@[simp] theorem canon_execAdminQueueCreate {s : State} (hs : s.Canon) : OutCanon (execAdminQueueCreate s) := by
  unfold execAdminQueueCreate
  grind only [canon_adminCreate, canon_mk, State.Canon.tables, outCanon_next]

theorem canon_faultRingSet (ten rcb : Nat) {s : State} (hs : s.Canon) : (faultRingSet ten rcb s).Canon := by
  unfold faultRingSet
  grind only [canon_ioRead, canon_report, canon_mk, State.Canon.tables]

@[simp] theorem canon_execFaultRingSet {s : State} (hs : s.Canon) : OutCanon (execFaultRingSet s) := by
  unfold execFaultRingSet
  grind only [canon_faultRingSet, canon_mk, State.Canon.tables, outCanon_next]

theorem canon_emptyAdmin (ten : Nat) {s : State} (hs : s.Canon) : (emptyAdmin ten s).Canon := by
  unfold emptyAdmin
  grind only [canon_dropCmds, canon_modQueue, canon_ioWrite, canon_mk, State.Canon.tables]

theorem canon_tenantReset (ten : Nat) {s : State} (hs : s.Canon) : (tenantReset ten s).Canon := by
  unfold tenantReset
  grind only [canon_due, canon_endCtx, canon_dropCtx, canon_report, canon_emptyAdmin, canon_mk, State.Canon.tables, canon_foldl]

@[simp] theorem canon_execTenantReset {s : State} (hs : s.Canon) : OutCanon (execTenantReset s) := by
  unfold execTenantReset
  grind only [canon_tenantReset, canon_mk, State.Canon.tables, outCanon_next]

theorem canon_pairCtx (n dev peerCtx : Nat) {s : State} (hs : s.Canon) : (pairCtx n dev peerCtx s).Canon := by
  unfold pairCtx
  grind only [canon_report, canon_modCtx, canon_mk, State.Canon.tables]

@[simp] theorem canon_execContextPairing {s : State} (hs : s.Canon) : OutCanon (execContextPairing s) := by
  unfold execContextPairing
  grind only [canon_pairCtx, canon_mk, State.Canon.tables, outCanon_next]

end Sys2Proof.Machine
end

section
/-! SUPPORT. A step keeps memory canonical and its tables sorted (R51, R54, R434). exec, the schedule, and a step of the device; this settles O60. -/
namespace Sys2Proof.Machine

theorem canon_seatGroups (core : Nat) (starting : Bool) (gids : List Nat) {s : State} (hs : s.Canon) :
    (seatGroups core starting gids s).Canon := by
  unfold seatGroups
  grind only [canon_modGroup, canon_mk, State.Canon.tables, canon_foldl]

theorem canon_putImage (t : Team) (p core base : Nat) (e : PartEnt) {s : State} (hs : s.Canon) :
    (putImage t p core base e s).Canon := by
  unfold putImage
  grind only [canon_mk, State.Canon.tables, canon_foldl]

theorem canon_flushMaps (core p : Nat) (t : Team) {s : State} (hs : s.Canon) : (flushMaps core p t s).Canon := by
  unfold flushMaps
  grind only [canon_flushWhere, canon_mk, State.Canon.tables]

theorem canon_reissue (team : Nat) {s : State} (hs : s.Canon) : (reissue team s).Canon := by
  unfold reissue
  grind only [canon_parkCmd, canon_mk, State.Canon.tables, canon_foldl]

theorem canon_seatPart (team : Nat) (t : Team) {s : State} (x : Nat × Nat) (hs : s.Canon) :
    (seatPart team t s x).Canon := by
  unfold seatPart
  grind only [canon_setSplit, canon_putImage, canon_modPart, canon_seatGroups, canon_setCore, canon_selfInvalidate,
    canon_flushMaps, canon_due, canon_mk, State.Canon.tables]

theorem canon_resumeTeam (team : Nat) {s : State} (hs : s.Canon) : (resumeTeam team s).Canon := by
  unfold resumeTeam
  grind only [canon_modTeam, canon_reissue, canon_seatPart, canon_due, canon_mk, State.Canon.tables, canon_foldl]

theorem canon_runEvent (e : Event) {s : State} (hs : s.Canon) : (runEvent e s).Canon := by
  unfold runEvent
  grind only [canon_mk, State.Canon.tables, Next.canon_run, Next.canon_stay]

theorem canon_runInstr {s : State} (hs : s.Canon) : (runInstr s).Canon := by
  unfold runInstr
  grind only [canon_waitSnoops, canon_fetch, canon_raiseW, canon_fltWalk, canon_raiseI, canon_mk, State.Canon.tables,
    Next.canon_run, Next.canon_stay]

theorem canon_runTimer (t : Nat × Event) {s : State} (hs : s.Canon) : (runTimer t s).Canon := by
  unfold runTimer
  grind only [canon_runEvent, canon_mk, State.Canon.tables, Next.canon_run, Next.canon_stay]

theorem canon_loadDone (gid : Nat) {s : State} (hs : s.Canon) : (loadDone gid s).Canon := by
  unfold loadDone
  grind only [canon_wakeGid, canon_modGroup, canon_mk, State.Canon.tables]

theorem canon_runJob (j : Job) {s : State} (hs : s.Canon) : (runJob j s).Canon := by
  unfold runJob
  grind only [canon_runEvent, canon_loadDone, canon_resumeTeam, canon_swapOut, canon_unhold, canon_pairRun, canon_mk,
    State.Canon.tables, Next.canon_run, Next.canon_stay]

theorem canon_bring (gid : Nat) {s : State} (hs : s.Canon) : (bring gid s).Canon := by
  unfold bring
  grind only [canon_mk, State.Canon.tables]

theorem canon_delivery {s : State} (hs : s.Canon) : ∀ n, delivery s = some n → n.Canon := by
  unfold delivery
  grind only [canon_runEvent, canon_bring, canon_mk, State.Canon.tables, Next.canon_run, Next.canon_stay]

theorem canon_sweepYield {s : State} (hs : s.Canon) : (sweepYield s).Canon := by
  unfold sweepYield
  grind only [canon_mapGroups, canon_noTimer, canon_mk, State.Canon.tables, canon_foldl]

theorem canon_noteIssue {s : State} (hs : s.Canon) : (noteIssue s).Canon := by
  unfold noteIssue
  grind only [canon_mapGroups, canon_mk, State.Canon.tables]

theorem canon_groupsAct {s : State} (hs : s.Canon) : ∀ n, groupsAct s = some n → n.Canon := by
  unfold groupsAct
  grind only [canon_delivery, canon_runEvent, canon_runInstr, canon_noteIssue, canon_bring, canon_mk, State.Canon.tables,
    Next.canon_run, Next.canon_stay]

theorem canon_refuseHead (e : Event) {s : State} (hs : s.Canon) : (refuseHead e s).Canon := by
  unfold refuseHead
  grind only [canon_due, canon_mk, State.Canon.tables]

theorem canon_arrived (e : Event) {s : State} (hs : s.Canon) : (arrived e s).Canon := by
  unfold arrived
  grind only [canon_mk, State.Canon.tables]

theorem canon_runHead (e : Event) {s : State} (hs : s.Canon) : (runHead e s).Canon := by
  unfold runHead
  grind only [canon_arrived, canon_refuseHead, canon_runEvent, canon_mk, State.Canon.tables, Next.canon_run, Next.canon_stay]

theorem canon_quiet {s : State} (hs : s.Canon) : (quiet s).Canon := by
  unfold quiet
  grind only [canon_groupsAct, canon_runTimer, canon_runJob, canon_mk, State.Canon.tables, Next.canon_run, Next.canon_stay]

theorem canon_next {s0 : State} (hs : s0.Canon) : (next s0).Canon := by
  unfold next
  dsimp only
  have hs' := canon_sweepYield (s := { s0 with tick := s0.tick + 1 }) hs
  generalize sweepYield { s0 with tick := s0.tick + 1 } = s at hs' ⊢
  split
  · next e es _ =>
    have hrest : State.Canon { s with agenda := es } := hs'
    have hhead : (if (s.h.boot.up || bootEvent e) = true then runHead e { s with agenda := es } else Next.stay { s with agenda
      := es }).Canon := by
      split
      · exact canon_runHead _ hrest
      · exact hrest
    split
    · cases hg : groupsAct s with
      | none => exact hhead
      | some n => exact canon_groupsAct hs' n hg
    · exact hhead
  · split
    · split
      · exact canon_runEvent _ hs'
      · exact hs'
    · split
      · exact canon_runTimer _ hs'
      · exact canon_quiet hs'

---*---

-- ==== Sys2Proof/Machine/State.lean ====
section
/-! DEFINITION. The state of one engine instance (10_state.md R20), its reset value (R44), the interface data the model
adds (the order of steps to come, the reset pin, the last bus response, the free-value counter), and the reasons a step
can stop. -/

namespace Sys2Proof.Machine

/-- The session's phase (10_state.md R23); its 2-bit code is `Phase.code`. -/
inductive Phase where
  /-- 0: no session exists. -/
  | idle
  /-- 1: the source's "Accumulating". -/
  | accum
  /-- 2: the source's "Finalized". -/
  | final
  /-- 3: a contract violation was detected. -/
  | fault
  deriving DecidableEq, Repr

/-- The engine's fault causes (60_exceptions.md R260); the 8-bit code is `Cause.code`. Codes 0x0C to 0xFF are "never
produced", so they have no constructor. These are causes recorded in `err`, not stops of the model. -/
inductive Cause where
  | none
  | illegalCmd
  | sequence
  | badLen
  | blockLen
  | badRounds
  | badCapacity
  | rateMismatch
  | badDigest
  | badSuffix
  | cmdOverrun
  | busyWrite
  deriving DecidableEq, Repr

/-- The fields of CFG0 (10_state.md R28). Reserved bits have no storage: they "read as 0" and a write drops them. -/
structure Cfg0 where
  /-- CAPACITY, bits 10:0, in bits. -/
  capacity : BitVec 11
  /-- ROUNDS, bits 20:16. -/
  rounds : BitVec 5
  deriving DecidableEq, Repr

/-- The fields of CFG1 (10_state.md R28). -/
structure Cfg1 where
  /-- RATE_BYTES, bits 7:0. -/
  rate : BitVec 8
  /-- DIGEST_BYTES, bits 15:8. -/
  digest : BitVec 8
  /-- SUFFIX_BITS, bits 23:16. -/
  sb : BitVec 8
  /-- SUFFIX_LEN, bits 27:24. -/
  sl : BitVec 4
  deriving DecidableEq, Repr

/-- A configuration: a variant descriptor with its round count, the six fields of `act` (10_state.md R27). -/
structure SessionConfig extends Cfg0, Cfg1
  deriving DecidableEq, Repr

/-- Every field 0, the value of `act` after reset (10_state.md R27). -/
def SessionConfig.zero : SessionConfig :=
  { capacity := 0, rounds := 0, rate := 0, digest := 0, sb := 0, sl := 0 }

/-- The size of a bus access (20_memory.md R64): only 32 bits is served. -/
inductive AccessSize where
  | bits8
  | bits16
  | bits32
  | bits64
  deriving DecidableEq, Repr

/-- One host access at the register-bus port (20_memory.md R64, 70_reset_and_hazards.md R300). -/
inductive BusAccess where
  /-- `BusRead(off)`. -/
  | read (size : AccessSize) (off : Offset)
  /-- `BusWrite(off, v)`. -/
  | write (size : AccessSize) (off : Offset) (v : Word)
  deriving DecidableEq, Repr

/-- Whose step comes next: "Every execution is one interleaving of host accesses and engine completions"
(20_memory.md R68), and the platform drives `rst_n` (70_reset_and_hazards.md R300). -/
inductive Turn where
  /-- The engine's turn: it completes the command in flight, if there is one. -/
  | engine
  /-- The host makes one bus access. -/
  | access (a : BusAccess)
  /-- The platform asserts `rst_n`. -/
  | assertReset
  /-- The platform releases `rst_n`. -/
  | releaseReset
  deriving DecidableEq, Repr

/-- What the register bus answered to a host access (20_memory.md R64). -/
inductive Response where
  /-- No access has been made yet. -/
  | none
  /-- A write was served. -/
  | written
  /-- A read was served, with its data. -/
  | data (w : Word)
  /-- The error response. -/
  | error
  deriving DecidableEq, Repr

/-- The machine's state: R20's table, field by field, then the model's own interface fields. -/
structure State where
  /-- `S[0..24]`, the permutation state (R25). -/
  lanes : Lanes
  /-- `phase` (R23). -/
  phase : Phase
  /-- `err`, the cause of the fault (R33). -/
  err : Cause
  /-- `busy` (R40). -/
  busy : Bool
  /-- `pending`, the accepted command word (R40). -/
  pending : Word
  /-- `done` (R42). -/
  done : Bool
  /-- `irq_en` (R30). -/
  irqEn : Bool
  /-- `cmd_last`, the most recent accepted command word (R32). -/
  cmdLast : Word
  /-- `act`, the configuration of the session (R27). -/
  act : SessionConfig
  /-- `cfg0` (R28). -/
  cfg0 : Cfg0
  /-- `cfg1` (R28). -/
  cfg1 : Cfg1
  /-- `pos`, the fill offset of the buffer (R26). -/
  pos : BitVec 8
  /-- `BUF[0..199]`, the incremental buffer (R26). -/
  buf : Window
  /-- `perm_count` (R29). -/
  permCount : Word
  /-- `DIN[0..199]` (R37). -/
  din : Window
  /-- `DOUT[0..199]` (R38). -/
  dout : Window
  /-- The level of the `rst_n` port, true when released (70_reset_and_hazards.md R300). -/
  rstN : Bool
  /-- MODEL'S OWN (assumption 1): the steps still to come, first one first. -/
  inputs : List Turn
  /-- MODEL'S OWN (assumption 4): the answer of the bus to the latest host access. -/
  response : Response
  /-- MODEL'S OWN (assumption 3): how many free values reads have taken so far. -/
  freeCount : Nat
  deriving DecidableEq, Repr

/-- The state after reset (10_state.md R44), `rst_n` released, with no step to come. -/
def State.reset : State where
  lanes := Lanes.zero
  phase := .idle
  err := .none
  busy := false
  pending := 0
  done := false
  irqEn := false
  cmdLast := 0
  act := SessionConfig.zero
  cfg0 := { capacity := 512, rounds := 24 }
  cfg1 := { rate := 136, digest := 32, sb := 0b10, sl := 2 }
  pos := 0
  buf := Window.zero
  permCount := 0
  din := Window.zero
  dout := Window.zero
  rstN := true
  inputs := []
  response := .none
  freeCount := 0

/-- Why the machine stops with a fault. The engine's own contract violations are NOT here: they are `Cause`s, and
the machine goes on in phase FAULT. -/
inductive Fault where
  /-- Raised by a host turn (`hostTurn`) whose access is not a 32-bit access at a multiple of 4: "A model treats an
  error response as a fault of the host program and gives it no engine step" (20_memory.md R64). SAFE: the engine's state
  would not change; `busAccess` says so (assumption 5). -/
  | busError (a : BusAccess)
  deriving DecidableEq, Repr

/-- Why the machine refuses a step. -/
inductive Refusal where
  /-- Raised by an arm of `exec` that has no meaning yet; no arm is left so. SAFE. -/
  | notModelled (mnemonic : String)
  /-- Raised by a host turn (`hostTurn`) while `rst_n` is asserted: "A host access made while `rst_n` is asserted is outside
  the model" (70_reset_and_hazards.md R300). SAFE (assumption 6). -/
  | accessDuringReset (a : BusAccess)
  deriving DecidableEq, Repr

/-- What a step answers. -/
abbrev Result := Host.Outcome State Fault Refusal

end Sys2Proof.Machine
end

---*---

• [ABOUT THIS EXERCISE]:
In the listing above, transcribe exactly everything from the line containing "(20_memory.md R68), and" down to the line containing "phase : Phase", including both and nothing more.

• [WORKED SOLUTION]:
(20_memory.md R68), and the platform drives `rst_n` (70_reset_and_hazards.md R300). -/
inductive Turn where
  /-- The engine's turn: it completes the command in flight, if there is one. -/
  | engine
  /-- The host makes one bus access. -/
  | access (a : BusAccess)
  /-- The platform asserts `rst_n`. -/
  | assertReset
  /-- The platform releases `rst_n`. -/
  | releaseReset
  deriving DecidableEq, Repr

/-- What the register bus answered to a host access (20_memory.md R64). -/
inductive Response where
  /-- No access has been made yet. -/
  | none
  /-- A write was served. -/
  | written
  /-- A read was served, with its data. -/
  | data (w : Word)
  /-- The error response. -/
  | error
  deriving DecidableEq, Repr

/-- The machine's state: R20's table, field by field, then the model's own interface fields. -/
structure State where
  /-- `S[0..24]`, the permutation state (R25). -/
  lanes : Lanes
  /-- `phase` (R23). -/
  phase : Phase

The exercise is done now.